**What is being asked:** All that should come back is the lines of the data below from the one containing "its boot. -/" to the one containing "Its cohort. -/", inclusive, exactly as they stand.

**Material to process:**
=-=-=

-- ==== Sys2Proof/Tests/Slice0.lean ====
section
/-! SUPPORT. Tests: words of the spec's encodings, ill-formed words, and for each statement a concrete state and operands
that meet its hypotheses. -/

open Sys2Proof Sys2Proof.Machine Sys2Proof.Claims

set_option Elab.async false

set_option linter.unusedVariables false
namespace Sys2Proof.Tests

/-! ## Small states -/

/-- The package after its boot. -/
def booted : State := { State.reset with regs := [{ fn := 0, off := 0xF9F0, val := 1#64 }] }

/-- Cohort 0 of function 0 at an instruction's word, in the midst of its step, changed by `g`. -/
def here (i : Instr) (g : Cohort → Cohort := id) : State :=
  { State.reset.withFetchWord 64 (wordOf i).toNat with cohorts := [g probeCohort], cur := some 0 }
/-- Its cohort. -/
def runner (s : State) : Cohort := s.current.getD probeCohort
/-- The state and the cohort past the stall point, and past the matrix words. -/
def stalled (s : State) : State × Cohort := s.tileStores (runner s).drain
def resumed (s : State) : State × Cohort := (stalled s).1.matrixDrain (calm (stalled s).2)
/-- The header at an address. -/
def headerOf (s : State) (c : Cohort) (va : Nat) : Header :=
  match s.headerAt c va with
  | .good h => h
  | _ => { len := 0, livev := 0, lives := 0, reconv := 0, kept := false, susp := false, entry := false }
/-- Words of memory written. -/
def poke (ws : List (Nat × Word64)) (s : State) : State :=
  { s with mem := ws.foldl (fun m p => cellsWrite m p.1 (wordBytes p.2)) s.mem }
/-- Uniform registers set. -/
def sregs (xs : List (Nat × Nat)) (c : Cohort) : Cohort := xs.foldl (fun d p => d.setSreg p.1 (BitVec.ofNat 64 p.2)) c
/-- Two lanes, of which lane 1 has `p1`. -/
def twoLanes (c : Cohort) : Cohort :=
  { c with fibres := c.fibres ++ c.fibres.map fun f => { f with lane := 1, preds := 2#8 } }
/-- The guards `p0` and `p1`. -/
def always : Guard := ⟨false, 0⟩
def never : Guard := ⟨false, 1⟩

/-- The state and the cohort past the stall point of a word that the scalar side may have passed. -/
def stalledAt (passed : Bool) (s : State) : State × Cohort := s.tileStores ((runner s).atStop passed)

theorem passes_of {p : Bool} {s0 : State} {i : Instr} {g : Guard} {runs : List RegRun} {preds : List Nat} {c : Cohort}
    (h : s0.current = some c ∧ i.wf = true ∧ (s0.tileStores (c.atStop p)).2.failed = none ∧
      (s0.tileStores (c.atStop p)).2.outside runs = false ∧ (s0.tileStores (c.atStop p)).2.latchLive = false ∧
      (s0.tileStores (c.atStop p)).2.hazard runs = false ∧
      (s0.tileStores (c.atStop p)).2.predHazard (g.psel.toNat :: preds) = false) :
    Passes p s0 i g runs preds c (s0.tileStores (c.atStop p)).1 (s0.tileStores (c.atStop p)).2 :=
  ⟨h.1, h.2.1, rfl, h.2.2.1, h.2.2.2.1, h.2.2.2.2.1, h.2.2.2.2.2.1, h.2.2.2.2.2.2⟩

=-=-=

**Solution to the exercise:**
/-- The package after its boot. -/
def booted : State := { State.reset with regs := [{ fn := 0, off := 0xF9F0, val := 1#64 }] }

/-- Cohort 0 of function 0 at an instruction's word, in the midst of its step, changed by `g`. -/
def here (i : Instr) (g : Cohort → Cohort := id) : State :=
  { State.reset.withFetchWord 64 (wordOf i).toNat with cohorts := [g probeCohort], cur := some 0 }
/-- Its cohort. -/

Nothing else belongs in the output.